##### Supplied material #####

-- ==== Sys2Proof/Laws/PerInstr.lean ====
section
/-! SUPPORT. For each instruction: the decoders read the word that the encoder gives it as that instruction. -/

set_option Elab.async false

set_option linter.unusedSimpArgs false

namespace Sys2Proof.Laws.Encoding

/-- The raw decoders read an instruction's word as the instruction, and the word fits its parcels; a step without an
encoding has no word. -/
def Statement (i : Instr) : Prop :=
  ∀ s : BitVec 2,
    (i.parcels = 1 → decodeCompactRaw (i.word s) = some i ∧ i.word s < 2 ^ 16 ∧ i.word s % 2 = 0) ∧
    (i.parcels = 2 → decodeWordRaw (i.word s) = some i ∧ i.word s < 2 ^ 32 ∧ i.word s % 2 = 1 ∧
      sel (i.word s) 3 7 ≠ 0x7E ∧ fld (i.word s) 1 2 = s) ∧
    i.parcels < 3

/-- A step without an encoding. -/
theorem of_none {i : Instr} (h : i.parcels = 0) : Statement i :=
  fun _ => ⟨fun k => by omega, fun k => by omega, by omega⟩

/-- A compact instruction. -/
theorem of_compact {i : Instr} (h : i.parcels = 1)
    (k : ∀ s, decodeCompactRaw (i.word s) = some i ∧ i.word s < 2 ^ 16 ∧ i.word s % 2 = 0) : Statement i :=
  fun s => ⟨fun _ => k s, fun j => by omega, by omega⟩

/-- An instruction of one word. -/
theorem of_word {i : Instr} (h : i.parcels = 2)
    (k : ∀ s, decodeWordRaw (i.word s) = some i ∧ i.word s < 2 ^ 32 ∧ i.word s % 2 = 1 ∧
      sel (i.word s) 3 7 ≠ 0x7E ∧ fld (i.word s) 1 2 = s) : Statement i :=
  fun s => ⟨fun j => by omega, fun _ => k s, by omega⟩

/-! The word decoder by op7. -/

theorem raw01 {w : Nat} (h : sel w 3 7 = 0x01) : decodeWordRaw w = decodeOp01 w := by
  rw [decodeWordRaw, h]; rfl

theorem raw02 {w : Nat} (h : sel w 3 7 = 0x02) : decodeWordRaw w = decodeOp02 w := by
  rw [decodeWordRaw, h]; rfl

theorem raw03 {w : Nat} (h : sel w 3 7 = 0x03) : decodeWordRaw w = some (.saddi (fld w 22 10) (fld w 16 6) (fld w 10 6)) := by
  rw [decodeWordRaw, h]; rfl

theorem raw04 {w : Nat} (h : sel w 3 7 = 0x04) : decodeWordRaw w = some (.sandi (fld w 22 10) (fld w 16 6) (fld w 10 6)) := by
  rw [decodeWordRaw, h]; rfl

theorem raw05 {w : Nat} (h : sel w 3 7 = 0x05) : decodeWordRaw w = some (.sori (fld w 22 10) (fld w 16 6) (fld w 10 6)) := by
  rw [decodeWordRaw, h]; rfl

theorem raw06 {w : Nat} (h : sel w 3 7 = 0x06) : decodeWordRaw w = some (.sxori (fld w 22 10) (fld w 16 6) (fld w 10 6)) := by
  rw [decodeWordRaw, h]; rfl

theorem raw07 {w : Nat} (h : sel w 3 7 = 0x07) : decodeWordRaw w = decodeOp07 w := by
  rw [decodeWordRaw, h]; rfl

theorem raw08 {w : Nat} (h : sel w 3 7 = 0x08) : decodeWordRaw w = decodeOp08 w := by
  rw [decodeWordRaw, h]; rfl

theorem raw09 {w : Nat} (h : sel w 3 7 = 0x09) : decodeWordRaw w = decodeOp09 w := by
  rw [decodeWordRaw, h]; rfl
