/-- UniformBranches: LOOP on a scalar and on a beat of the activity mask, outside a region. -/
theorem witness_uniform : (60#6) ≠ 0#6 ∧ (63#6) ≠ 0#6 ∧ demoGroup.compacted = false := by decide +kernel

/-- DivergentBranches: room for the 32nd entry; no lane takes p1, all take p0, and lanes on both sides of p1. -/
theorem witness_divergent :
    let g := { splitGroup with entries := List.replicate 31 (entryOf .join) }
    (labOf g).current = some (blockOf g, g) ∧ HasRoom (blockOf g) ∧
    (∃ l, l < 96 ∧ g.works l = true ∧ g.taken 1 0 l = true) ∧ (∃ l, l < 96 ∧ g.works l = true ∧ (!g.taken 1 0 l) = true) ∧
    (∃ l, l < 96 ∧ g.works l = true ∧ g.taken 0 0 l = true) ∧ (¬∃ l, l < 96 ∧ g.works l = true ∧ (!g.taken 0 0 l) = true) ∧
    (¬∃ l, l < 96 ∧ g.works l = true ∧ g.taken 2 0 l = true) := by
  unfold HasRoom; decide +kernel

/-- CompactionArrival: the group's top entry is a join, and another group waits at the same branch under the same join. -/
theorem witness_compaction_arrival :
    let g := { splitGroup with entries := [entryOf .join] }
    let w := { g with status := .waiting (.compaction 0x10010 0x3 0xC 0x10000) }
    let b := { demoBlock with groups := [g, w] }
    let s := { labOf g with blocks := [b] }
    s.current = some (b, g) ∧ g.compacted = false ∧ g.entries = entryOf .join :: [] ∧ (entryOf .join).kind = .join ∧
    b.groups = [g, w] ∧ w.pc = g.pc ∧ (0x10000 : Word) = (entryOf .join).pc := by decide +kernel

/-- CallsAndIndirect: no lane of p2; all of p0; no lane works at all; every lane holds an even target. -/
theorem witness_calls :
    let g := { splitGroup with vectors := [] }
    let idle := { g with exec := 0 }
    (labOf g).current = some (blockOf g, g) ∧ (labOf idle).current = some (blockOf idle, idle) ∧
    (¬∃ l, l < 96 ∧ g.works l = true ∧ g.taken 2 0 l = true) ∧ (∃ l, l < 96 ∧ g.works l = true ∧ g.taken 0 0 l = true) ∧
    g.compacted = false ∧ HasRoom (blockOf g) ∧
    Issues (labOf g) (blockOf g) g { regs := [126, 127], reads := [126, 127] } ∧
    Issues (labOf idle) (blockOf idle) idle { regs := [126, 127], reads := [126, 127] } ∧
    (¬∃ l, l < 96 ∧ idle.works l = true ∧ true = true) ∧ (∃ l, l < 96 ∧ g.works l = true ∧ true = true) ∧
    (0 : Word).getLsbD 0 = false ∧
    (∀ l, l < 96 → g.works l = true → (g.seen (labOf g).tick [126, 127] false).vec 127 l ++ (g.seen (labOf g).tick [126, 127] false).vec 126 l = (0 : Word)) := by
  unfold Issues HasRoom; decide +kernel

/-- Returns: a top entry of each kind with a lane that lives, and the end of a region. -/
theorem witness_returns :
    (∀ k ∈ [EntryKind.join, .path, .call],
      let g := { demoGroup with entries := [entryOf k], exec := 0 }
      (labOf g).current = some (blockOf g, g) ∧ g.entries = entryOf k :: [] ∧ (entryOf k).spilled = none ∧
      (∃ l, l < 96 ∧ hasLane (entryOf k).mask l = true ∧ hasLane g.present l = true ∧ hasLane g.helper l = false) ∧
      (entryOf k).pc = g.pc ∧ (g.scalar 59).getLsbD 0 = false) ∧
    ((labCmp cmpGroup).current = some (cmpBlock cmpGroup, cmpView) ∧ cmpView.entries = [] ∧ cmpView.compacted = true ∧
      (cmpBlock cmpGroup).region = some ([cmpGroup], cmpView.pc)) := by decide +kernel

#####

> **What you need to do**
The lines of the records that contain the string "compacted" should be located and copied.

> **Task output**
theorem witness_uniform : (60#6) ≠ 0#6 ∧ (63#6) ≠ 0#6 ∧ demoGroup.compacted = false := by decide +kernel
    s.current = some (b, g) ∧ g.compacted = false ∧ g.entries = entryOf .join :: [] ∧ (entryOf .join).kind = .join ∧
    g.compacted = false ∧ HasRoom (blockOf g) ∧
    ((labCmp cmpGroup).current = some (cmpBlock cmpGroup, cmpView) ∧ cmpView.entries = [] ∧ cmpView.compacted = true ∧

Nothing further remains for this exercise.